____ Given records
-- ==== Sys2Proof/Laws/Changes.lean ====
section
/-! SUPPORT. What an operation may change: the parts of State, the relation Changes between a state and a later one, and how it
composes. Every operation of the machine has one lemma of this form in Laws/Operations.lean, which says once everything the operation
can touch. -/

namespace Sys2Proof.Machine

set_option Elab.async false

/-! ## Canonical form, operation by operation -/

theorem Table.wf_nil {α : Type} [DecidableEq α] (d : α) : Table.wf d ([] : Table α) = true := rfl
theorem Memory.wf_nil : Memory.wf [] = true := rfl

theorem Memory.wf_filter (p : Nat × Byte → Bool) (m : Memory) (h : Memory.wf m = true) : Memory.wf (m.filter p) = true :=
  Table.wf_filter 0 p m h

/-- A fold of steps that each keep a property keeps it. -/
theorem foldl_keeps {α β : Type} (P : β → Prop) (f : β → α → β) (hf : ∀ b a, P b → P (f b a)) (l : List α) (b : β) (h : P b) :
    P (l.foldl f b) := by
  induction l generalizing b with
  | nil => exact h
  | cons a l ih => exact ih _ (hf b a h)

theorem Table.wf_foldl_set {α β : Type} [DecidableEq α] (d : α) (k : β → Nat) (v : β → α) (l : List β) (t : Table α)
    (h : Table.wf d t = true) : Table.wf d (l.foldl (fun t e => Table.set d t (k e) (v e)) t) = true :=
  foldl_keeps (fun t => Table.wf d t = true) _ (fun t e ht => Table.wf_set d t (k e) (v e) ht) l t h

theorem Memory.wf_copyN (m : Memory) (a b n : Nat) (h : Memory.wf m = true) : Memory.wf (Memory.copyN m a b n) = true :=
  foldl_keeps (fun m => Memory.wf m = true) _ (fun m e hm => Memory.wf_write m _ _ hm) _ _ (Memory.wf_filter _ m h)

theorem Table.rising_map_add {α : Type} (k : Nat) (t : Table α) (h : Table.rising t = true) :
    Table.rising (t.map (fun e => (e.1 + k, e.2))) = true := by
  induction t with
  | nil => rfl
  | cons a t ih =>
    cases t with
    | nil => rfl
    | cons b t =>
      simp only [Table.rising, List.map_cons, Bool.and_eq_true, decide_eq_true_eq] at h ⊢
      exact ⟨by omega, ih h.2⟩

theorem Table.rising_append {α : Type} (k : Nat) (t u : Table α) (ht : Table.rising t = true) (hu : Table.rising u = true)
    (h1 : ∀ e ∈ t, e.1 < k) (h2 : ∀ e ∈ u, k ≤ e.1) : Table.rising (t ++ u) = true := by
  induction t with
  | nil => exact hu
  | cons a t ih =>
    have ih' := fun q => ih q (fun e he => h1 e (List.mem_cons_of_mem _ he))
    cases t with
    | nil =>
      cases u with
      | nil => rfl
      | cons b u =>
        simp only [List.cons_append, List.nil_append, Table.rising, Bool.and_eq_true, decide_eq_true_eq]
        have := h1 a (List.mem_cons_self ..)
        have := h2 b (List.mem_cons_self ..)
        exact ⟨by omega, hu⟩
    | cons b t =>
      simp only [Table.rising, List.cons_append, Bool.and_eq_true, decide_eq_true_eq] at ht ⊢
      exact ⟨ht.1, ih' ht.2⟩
________
____ Given records
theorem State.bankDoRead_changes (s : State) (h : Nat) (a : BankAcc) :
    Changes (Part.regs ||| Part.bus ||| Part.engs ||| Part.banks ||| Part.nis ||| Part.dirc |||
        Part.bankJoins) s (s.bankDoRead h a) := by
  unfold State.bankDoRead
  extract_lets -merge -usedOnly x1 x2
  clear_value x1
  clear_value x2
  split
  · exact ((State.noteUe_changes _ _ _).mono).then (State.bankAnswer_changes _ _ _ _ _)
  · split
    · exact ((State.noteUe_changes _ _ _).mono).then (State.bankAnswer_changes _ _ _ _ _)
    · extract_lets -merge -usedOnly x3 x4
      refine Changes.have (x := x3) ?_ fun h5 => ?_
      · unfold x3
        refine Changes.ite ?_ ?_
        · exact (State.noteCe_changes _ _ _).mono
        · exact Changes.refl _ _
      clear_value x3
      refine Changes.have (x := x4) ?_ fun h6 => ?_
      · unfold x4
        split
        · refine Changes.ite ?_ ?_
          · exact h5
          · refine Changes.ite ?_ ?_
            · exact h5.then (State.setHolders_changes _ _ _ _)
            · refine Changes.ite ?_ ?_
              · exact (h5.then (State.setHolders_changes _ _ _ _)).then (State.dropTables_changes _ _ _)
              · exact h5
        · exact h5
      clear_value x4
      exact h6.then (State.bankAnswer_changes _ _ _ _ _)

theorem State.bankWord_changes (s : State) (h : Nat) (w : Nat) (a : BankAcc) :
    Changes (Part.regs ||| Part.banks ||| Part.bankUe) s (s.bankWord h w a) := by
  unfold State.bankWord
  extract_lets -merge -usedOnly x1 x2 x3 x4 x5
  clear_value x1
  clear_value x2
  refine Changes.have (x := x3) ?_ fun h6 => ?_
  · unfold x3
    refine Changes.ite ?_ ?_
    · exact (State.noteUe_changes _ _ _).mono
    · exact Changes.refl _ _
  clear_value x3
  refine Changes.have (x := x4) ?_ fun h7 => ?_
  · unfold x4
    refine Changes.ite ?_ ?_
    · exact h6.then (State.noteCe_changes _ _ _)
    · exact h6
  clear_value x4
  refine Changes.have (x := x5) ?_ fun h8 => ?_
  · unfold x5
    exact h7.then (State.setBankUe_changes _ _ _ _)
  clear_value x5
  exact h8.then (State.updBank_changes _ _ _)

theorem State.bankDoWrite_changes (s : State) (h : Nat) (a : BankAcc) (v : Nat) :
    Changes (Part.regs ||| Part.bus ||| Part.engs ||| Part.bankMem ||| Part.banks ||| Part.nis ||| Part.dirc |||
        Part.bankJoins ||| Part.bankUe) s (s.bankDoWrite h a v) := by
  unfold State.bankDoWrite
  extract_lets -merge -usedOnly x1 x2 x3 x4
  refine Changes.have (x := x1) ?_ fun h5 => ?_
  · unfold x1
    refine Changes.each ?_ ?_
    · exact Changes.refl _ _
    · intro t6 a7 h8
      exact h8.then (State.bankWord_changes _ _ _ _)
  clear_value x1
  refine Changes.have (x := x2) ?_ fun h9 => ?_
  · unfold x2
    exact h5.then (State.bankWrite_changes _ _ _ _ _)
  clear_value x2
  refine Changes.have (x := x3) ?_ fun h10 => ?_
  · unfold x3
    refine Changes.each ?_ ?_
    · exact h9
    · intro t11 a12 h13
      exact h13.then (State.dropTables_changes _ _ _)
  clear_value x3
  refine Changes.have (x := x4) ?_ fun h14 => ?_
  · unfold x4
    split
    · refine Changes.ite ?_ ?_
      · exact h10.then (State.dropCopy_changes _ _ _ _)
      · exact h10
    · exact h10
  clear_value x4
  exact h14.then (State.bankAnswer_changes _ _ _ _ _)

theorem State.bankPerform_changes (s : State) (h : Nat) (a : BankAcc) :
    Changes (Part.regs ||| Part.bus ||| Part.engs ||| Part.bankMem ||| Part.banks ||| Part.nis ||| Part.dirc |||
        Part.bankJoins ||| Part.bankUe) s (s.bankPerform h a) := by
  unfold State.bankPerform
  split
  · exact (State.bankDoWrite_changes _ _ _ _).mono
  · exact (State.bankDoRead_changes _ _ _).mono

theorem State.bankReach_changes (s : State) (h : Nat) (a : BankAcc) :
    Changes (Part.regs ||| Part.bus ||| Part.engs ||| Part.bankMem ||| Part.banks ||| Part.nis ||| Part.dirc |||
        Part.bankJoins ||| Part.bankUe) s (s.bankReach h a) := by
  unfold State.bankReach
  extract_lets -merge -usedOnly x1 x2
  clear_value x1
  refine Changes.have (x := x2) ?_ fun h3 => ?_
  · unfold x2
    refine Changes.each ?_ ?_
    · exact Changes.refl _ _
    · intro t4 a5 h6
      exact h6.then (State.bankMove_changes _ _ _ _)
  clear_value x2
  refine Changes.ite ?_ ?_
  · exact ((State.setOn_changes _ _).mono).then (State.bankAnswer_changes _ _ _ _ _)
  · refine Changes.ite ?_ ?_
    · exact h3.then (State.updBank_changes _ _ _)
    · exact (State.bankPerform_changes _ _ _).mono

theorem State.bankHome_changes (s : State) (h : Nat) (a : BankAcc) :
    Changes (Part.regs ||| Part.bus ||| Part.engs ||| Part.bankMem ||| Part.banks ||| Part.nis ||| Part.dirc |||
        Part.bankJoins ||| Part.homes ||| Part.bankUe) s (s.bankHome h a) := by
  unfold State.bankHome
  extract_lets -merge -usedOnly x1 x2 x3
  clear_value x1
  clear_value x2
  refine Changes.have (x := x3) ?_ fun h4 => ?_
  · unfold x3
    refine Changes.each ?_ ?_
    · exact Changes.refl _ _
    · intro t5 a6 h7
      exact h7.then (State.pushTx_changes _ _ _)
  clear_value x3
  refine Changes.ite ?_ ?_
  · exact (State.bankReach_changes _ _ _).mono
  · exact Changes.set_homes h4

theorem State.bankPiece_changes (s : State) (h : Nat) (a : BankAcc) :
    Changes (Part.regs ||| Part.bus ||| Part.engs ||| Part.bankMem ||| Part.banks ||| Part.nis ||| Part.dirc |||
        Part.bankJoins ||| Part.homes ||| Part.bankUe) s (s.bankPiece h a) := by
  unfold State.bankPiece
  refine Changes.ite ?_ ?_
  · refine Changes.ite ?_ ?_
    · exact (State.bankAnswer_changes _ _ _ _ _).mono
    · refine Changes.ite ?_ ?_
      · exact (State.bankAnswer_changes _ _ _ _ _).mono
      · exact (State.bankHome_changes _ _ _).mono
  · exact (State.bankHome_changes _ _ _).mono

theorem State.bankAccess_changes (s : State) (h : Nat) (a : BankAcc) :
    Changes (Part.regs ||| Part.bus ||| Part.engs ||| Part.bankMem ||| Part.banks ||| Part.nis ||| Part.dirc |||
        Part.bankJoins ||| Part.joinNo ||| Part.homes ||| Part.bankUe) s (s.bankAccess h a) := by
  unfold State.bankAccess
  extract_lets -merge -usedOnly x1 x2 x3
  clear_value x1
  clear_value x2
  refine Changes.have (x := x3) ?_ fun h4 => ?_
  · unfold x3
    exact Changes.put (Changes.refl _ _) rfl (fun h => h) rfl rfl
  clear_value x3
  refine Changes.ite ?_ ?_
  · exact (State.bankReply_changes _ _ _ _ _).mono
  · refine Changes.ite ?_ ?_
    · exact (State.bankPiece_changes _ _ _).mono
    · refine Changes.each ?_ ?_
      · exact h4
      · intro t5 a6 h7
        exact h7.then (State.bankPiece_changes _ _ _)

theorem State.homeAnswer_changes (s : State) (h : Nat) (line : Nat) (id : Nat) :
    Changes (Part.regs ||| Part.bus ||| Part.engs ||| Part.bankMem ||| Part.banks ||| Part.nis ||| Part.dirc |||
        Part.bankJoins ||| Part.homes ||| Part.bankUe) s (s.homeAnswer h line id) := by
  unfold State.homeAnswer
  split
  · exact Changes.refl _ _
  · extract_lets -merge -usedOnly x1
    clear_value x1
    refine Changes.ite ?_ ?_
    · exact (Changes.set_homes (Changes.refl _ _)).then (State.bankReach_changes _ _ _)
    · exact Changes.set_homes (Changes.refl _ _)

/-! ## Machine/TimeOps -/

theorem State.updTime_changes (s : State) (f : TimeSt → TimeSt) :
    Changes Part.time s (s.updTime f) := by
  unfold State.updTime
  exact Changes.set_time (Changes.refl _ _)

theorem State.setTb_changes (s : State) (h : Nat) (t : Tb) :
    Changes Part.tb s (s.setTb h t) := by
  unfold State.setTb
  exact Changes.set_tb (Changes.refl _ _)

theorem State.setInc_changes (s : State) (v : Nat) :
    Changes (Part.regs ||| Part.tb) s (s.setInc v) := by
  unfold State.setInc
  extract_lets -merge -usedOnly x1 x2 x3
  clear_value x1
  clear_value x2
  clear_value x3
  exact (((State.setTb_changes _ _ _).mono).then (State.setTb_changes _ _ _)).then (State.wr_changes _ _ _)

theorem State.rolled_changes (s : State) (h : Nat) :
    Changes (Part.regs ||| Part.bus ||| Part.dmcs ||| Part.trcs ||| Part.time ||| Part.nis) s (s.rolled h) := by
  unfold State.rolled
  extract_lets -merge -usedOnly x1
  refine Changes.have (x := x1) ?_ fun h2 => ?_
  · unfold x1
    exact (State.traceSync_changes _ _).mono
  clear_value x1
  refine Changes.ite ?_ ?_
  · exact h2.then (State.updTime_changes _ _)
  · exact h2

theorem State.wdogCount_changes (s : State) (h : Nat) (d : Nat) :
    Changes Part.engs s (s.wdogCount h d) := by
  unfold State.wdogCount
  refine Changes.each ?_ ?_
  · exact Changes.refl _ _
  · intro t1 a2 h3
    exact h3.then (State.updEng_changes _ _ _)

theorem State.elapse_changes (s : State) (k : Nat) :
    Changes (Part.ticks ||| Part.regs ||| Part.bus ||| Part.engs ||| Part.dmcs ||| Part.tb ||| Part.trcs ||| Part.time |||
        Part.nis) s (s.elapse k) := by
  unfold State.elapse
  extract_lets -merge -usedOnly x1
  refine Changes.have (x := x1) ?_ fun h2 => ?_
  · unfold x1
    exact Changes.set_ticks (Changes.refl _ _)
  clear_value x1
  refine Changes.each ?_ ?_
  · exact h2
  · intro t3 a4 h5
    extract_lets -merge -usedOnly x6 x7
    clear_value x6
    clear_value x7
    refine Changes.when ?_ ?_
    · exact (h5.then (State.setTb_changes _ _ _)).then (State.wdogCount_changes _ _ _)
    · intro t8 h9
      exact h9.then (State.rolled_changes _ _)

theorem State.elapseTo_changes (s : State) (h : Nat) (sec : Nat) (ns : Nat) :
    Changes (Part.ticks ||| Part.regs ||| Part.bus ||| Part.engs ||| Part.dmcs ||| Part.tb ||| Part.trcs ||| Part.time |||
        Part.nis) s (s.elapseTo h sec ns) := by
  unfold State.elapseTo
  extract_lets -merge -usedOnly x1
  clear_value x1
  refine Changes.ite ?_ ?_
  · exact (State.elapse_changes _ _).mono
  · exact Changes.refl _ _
________
> Work item
Reproduce the lines above, beginning at the line with "-- ==== Sys2Proof/Laws/Changes.lean" and stopping after the line with "foldl_keeps (fun t", exactly as they are.

> Answer area
-- ==== Sys2Proof/Laws/Changes.lean ====
section
/-! SUPPORT. What an operation may change: the parts of State, the relation Changes between a state and a later one, and how it
composes. Every operation of the machine has one lemma of this form in Laws/Operations.lean, which says once everything the operation
can touch. -/

namespace Sys2Proof.Machine

set_option Elab.async false

/-! ## Canonical form, operation by operation -/

theorem Table.wf_nil {α : Type} [DecidableEq α] (d : α) : Table.wf d ([] : Table α) = true := rfl
theorem Memory.wf_nil : Memory.wf [] = true := rfl

theorem Memory.wf_filter (p : Nat × Byte → Bool) (m : Memory) (h : Memory.wf m = true) : Memory.wf (m.filter p) = true :=
  Table.wf_filter 0 p m h

/-- A fold of steps that each keep a property keeps it. -/
theorem foldl_keeps {α β : Type} (P : β → Prop) (f : β → α → β) (hf : ∀ b a, P b → P (f b a)) (l : List α) (b : β) (h : P b) :
    P (l.foldl f b) := by
  induction l generalizing b with
  | nil => exact h
  | cons a l ih => exact ih _ (hf b a h)

theorem Table.wf_foldl_set {α β : Type} [DecidableEq α] (d : α) (k : β → Nat) (v : β → α) (l : List β) (t : Table α)
    (h : Table.wf d t = true) : Table.wf d (l.foldl (fun t e => Table.set d t (k e) (v e)) t) = true :=
  foldl_keeps (fun t => Table.wf d t = true) _ (fun t e ht => Table.wf_set d t (k e) (v e) ht) l t h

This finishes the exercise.